Молодая трава на берегу нежно холодила. Степан ощущал ее под ладонями, смотрел на закат, который постепенно, незаметно для глаза перекрашивал воду Незнамовки, и ему хотелось забыть обо всем, полностью отдаться во власть вечернего покоя и плыть посреди него, теряя ощущение времени… Но это было невозможно. Реальная жизнь, наступая на пятки, не давала даже минутной передышки.

За спиной послышались шаги, Степан с досадой обернулся на их звук – по берегу шел Тятя. Молча присел рядом, стянул пиджак и остался в одной легонькой безрукавочке. В ней казался совсем мелким и худеньким. Белые руки, не тронутые загаром, были густо усеяны веснушками и тонкими рыжеватыми волосками. Руки вздрагивали, и Тятя, стараясь скрыть это, то сжимал, то разжимал кулачки. На Оби неожиданно резанул гудок парохода, и гулкое эхо долго растекалось по воде, блукало в забоке. Тятя встрепенулся, услышав гудок, и, растягивая слова, мечтательно вздохнул:

– Уехать бы куда-нибудь, а? Тебе не хочется, Степан Васильевич? Сесть бы на пароход – и к едреной фене…

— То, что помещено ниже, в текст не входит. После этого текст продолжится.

/-- Whether a camera's geometric ramp runs. -/
def State.ramping (s : State) (n : Nat) : Bool :=
  (s.stx.delayRamp.toList.getD n none).isSome || (s.stx.shiftRamp.toList.getD n none).isSome

/-- A value written to Mount delay (R17, R160): a ramp from the delay in force while STX is Running or Draining, else at once. -/
def State.setDelay (s : State) (n : Fin 32) (v : Int) : State :=
  let t := s.wrI Ix.stxMountDelay (n.val + 1) v
  if s.stxTakes then
    let r : Ramp := { old := [s.rdI Ix.stxDelayInForce (n.val + 1)], new := [v], step := 0, len := s.rd Ix.stxGeometricRampLength 0 }
    { t with stx := { t.stx with delayRamp := t.stx.delayRamp.set n (some r) } }
  else
    ({ t.wrI Ix.stxDelayInForce (n.val + 1) v with stx := { t.stx with delayRamp := t.stx.delayRamp.set n none } } : State).calArrived 5 n.val

/-- A value written to Cross shift (R17, R160, R161). -/
def State.setShift (s : State) (n : Fin 32) (v : Int) : State :=
  let t := s.wrI Ix.stxCrossShift (n.val + 1) v
  if s.stxTakes then
    let r : Ramp := { old := [s.rdI Ix.stxShiftInForce (n.val + 1)], new := [v], step := 0, len := s.rd Ix.stxGeometricRampLength 0 }
    { t with stx := { t.stx with shiftRamp := t.stx.shiftRamp.set n (some r) } }
  else
    ({ t.wrI Ix.stxShiftInForce (n.val + 1) v with stx := { t.stx with shiftRamp := t.stx.shiftRamp.set n none } } : State).calArrived 6 n.val

/-- Whether a Mount delay fits the camera's bank (R158). -/
def State.delayFits (s : State) (n : Fin 32) (v : Int) : Bool :=
  decide (s.bankUse (s.rd Ix.cptPipeline (n.val + 1)) [(n.val, v)] ≤ bankSize)

/-- A request writes Mount delay (R158, R160, R167). -/
def State.delayWrite (s : State) (n : Fin 32) (v : Int) : State × Code :=
  if s.delayFits n v then
    let t := s.setDelay n v
    ({ t with stx := { t.stx with wrote := n.val :: t.stx.wrote } }, .ok)
  else (s.setBit Ix.stxStitchStatus 0 ssStoreLimit, .outOfRange)

/-- A request writes Cross shift (R161, R167). -/
def State.shiftWrite (s : State) (n : Fin 32) (v : Int) : State × Code :=
  let t := s.setShift n v
  ({ t with stx := { t.stx with wrote := n.val :: t.stx.wrote } }, .ok)

/-! ### Along the web -/

/-- The source lines of a camera for a stitched line, with their weights (R157); `last` is the strip's last line where a drain
replaces lines beyond it (R184). -/
def sourceLines (d : Int) (l : Nat) (last : Option Nat) : List (Int × Nat) :=
  let k := d / 65536
  let f := (d % 65536).toNat
  let clip (x : Int) : Int := match last with
    | some e => min x e
    | none => x
  if f = 0 then [(clip (l - k), 65536)] else [(clip (l - k), 65536 - f), (clip (l - k - 1), f)]

/-- The planes of a camera's line in the store, none where the line is a marker or lies outside what STX took (R157). -/
def State.storeLine (s : State) (n : Fin 32) (l : Int) : Option (List Plane) :=
  if l < s.stx.first then none else ((s.stxCam n).lines.find? (fun x => (x.line : Int) == l)).bind (fun x => x.planes)

/-- Two lines weighted (R157). -/
def mixPlanes (f : Nat) (a b : List Plane) : List Plane :=
  (a.zip b).map (fun p => (p.1.zip p.2).map (fun q => ⟨((65536 - f) * q.1.v + f * q.2.v + 32768) / 65536, q.1.f ||| q.2.f⟩))

/-- What a camera supplies for a stitched line (R157). -/
def State.alignCam (s : State) (n : Fin 32) (l : Nat) (last : Option Nat) : Option (List Plane) :=
  match sourceLines (s.rdI Ix.stxDelayInForce (n.val + 1)) l last with
  | [(a, _)] => s.storeLine n a
  | [(a, _), (b, f)] =>
    match s.storeLine n a, s.storeLine n b with
    | some x, some y => some (mixPlanes f x y)
    | _, _ => none
  | _ => none

/-- Whether a camera has not yet delivered the lines a stitched line needs (R159). -/
def State.camLate (s : State) (n : Fin 32) (l : Nat) (last : Option Nat) : Bool :=
  (sourceLines (s.rdI Ix.stxDelayInForce (n.val + 1)) l last).any
    (fun x => match (s.stxCam n).high with
      | some h => decide ((h : Int) < x.1)
      | none => true)

/-! ### Across the web -/

/-- A place with the camera's shift in force and its aligned planes for a line. -/
structure Strip where
  place : StxPlace
  shift : Int
  planes : Option (List Plane)
  deriving DecidableEq, Repr

/-- The position of a column in a camera's output, in units of 2^−16 pixel (R161). -/
def Strip.position (t : Strip) (c : Int) : Int := (c - t.place.x) * 65536 - t.shift

/-- Whether a camera's output covers a column after its shift (R161). -/
def Strip.covers (t : Strip) (c : Int) : Bool :=
  decide (0 ≤ t.position c) && decide (t.position c ≤ ((t.place.width : Int) - 1) * 65536)

/-- A camera's sample at a column (R161): its components and flags. -/
def Strip.sample (t : Strip) (c : Int) : Option Column :=
  match t.planes with
  | none => none
  | some ps =>
    if !t.covers c then none
    else
      let p := t.position c
      let i := (p / 65536).toNat
      let w := ((p % 65536) / 256).toNat
      let mix (pl : Plane) : Nat :=
        if w = 0 then (pxAt pl i).v else ((256 - w) * (pxAt pl i).v + w * (pxAt pl (i + 1)).v + 128) / 256
      let fl (pl : Plane) : Nat := (pxAt pl i).f ||| (if w = 0 then 0 else (pxAt pl (i + 1)).f)
      some { vs := ps.map mix, f := ps.foldl (fun g pl => g ||| fl pl) 0 &&& 7 }

/-- The weight of the next camera in a blend band, in units of 1/256 (R162). -/
def blendWeight (c c0 : Int) (b : Nat) : Nat := (128 * (2 * (c - c0) + b + 1) / b).toNat

/-- Whether a column lies in the blend band of a cut (R162). -/
def inBand (c c0 : Int) (b : Nat) : Bool := decide (c0 - (b / 2 : Nat) ≤ c) && decide (c < c0 + (b / 2 : Nat))

/-- Two cameras' samples blended (R156, R162). -/
def blend (w : Nat) (p q : Column) : Column :=
  let vs := (p.vs.zip q.vs).map (fun x => ((256 - w) * x.1 + w * x.2 + 128) / 256)
  if w = 0 then { vs := vs, f := p.f }
  else if w = 256 then { vs := vs, f := q.f }
  else { vs := vs, f := p.f ||| q.f ||| colBlended }

/-- One side or the other of a seam, or both blended (R162, R163). -/
def seamSample (c c0 : Int) (b : Nat) (p q : Option Column) : Option Column :=
  match p, q with
  | some x, some y => some (blend (blendWeight c c0 b) x y)
  | some x, none => some x
  | none, y => y

/-- A column that no camera supplies: MISSING, and OUTSIDE too where none covers it (R156, R161, R163). -/
def emptyColumn (channels : Nat) (covered : Bool) : Column :=
  { vs := List.replicate channels 0, f := if covered then colMissing else pxOutside ||| colMissing }

/-- A column's sample by the local seams (R162, R163). -/
def localSample (ts : List Strip) (cuts : List Int) (b : Nat) (fill : Bool) (c : Int) : Option Column :=
  let at_ (i : Nat) : Option Column := (ts[i]?).bind (fun t => t.sample c)
  match cuts.findIdx? (fun c0 => inBand c c0 b) with
  | some i => seamSample c (cuts.getD i 0) b (at_ i) (at_ (i + 1))
  | none =>
    let own := ownerOf cuts c
    match at_ own with
    | some x => some x
    | none => if !fill then none else
        match (if own = 0 then none else at_ (own - 1)) with
        | some x => some x
        | none => at_ (own + 1)

/-- A neighbour's sample at a local column (R177): none where its camera or the column is missing. -/
def Overlap.sample (m : Overlap) (base : Nat) (c : Int) : Option Column :=
  let i := c + base - m.first
  if m.missing ∨ i < 0 ∨ (m.count : Int) ≤ i then none
  else
    let f := (pxAt (m.planes.getD 0 []) i.toNat).f
    if f.testBit 4 then none else some { vs := m.planes.map (fun p => (pxAt p i.toNat).v), f := f &&& 7 }

/-- How a Braid seam stands for a line: its role, its join in local columns, its band's width, whether it runs unstitched, and the
neighbour's message. -/
structure BraidSeam where
  role : Nat
  join : Int
  exchange : Nat
  unstitched : Bool
  message : Option Overlap
  deriving DecidableEq, Repr

/-- The Braid seam in whose band a column lies. -/
def bandOf (seams : List BraidSeam) (c : Int) : Option BraidSeam :=
  seams.find? (fun m => decide (m.join - (m.exchange / 2 : Nat) ≤ c) && decide (c < m.join + (m.exchange / 2 : Nat)))

/-- A column with UNSTITCHED where its band's seam runs unstitched (R156, R181). -/
def markBand (seam : Option BraidSeam) (x : Column) : Column :=
  if seam.any (fun m => m.unstitched) then { x with f := x.f ||| colUnstitched } else x

/-- A local column with its Braid seams (R163, R179, R181). -/
def stitchColumn (ts : List Strip) (cuts : List Int) (seams : List BraidSeam) (base b channels : Nat) (fill : Bool) (c : Int) :
    Column :=
  let own := localSample ts cuts b fill c
  let covered := ts.any (fun t => t.covers c)
  let seam := bandOf seams c
  let got := match seam with
    | none => own
    | some m =>
      let other := if m.unstitched then none else m.message.bind (fun x => x.sample base c)
      if inBand c m.join b then (if m.role = roleOp then seamSample c m.join b other own else seamSample c m.join b own other)
      else if own.isNone && fill then other else own
  markBand seam (got.getD (emptyColumn channels covered))

/-! ### Forming a line -/

/-- The number of channels of the output space (R135). -/
def State.channels (s : State) : Nat := if s.rd Ix.iplOutputSpace 0 = 2 then 1 else 3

– Я свое отъездил. Больше мне уезжать некуда.

– А я бы уехал, глаза бы завязал и дунул, чтоб никого не видеть.

– Тогда уж и не развязывай, а то как глянешь – везде одно и то же.

– Может быть, все может быть… Степан Васильевич, ты только не морщись, не психуй, ты меня выслушай. Понимаю, конечно, Бородулин с лодкой… только ты меня тоже пойми. Стоит сейчас один кран и второй вот-вот встанет – тросов нет. А Бородулин пообещал и сделает, будут тросы. Необходимость, не по своей воле.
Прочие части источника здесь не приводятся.